DATASET RECORDS >>
════════════════════
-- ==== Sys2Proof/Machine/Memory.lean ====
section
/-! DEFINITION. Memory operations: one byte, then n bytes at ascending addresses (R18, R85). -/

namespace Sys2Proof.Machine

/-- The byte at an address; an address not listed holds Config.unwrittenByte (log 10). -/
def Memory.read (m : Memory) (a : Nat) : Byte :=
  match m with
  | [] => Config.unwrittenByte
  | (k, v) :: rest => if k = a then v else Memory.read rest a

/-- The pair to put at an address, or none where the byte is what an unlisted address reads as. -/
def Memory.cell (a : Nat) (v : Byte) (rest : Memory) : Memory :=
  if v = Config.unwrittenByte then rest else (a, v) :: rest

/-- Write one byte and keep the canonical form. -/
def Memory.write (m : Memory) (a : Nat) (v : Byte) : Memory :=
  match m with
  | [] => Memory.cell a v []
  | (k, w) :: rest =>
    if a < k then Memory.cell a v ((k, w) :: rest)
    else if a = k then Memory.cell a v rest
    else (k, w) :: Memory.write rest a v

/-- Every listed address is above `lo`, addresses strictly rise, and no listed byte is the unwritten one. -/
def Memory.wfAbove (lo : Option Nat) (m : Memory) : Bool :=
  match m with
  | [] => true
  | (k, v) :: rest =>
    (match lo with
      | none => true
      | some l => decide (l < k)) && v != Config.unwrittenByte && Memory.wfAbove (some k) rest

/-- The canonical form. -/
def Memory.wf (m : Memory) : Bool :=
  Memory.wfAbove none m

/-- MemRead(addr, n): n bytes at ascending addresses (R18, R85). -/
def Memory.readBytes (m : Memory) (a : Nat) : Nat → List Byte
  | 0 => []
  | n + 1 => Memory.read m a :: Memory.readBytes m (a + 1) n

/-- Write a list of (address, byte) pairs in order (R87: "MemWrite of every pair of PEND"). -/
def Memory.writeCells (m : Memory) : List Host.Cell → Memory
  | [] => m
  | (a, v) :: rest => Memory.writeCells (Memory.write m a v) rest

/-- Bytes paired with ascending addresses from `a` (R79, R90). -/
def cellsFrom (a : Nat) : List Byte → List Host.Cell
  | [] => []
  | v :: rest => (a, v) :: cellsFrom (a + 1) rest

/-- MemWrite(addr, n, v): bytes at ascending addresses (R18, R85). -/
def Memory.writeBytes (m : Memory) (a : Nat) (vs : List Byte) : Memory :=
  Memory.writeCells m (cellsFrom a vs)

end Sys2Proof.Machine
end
════════════════════
DESCRIPTION OF THE TASK >> Reproduce every line above. Keep it exact.

REPLY >>
-- ==== Sys2Proof/Machine/Memory.lean ====
section
/-! DEFINITION. Memory operations: one byte, then n bytes at ascending addresses (R18, R85). -/

namespace Sys2Proof.Machine

/-- The byte at an address; an address not listed holds Config.unwrittenByte (log 10). -/
def Memory.read (m : Memory) (a : Nat) : Byte :=
  match m with
  | [] => Config.unwrittenByte
  | (k, v) :: rest => if k = a then v else Memory.read rest a

/-- The pair to put at an address, or none where the byte is what an unlisted address reads as. -/
def Memory.cell (a : Nat) (v : Byte) (rest : Memory) : Memory :=
  if v = Config.unwrittenByte then rest else (a, v) :: rest

/-- Write one byte and keep the canonical form. -/
def Memory.write (m : Memory) (a : Nat) (v : Byte) : Memory :=
  match m with
  | [] => Memory.cell a v []
  | (k, w) :: rest =>
    if a < k then Memory.cell a v ((k, w) :: rest)
    else if a = k then Memory.cell a v rest
    else (k, w) :: Memory.write rest a v

/-- Every listed address is above `lo`, addresses strictly rise, and no listed byte is the unwritten one. -/
def Memory.wfAbove (lo : Option Nat) (m : Memory) : Bool :=
  match m with
  | [] => true
  | (k, v) :: rest =>
    (match lo with
      | none => true
      | some l => decide (l < k)) && v != Config.unwrittenByte && Memory.wfAbove (some k) rest

/-- The canonical form. -/
def Memory.wf (m : Memory) : Bool :=
  Memory.wfAbove none m

/-- MemRead(addr, n): n bytes at ascending addresses (R18, R85). -/
def Memory.readBytes (m : Memory) (a : Nat) : Nat → List Byte
  | 0 => []
  | n + 1 => Memory.read m a :: Memory.readBytes m (a + 1) n

/-- Write a list of (address, byte) pairs in order (R87: "MemWrite of every pair of PEND"). -/
def Memory.writeCells (m : Memory) : List Host.Cell → Memory
  | [] => m
  | (a, v) :: rest => Memory.writeCells (Memory.write m a v) rest

/-- Bytes paired with ascending addresses from `a` (R79, R90). -/
def cellsFrom (a : Nat) : List Byte → List Host.Cell
  | [] => []
  | v :: rest => (a, v) :: cellsFrom (a + 1) rest

/-- MemWrite(addr, n, v): bytes at ascending addresses (R18, R85). -/
def Memory.writeBytes (m : Memory) (a : Nat) (vs : List Byte) : Memory :=
  Memory.writeCells m (cellsFrom a vs)

end Sys2Proof.Machine
end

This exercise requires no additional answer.